Liberal commentator Marc Lamont Hill says “the greatest lie in American history is the myth of the self-made person.”

Hill was debating Ben Carson’s childhood story with radio talk show host Ben Ferguson. The commentator and university professor said:

Absolutely, absolutely, I mean, Ben Carson — the greatest lie in American history is the myth of the self-made person. Nobody makes themselves. We’re all shaped by communities, by people who struggled and sacrificed for us, by governments that offer safety nets. And what Ben Carson is able to do essentially is reject all that stuff and say that I was saved.

Ferguson interrupted and said,”The government didn’t make me, though, Marc.”

Ben Carson is able to say, “I was saved by Jesus and hard work.” That allows him to reject a safety net. That allows him to push back against the expansion of a welfare state. That allows him to resist tax cuts for the middle class and poor and tax hikes for the wealthy. It allows him to create an entire narrative where people say, “Hey, wait a minute, why are you doing this?” Ben Carson can say, “Hey, because I did it myself,” and it makes white voters feel comfortable to say that, “Look, this black guy himself is telling me poor people…(INAUDIBLE)

Breitbart News reached out to Hill for comment. Hill responded by email:

No one, in America or elsewhere, is self-made. All of us are shaped by a range of forces, institutions, networks, and policies. This does not negate the hard work that individuals do. Rather, it places it in context. For example, many of our parents and grandparents worked very hard to move from poverty to prosperity.

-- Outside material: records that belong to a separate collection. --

-- ==== Sys2Proof/Word.lean ====
section
/-! DEFINITION. The widths of the part: bytes, stamps, addresses and the numbers of its numbered things
(00_scope.md section 0.6). -/

namespace Sys2Proof

/-- One byte of a frame. -/
abbrev Byte := BitVec 8

/-- A timebase value, in microseconds modulo 2^32 (R2). -/
abbrev Stamp := BitVec 32

/-- A station address: 12 bits, 4095 the broadcast address (0.4). -/
abbrev Address := BitVec 12

/-- A version of a steering entry: 16 bits, wrapping (R7). -/
abbrev Version := BitVec 16

/-- A frame record number, 0 to 1023 (R53). -/
abbrev RecordNo := Fin 1024

/-- A cell number, 0 to 2047 (R50). -/
abbrev CellNo := Fin 2048

/-- A deque number, 0 to 31 (0.5.2). -/
abbrev DequeNo := Fin 32

/-- A general deque number, 0 to 27: what a steering entry may name as a target (R14). -/
abbrev GeneralNo := Fin 28

/-- A keyed entry's index, 0 to 511 (1.1.1). -/
abbrev EntryNo := Fin 512

/-- An exception slot's number, 0 to 15 (R170). -/
abbrev SlotNo := Fin 16

end Sys2Proof
end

But many did so against the backdrop of a GI Bill, which helped create the white middle class. I, personally, grew up in a poor neighborhood, where I was surrounded by drugs and violence. Yes, I managed to get out through hard work and personal responsibility. But I also had parents, mentors, religious institutions, coaches, and public policies that helped to reward my efforts. After all, for example, there are surely women in Saudi Arabia or young boys in Mexico who work just as hard as I do but won’t be rewarded because of social and structural barriers. Again, I’m not negating hard work. I’m placing it in context.

When asked by Breitbart News about Carson’s story specifically, Hill said that he, “wouldn’t say that Ben Carson’s self-help message is entirely mythic.” He added:

That would be unfair to him and negate his impressive individual story. My point is not about Carson in particular. It’s about the traditional American “bootstraps” narrative that allows everyone to take full credit for their success and failure without any reasonable appeal to context. The political danger of these stories is that when it comes time to expand or sustain public policy, people appeal to these “self-made” narrative as evidence that we don’t need a social safety net, government investment, etc. People can simply say “Well if Carson could do it, so can you!”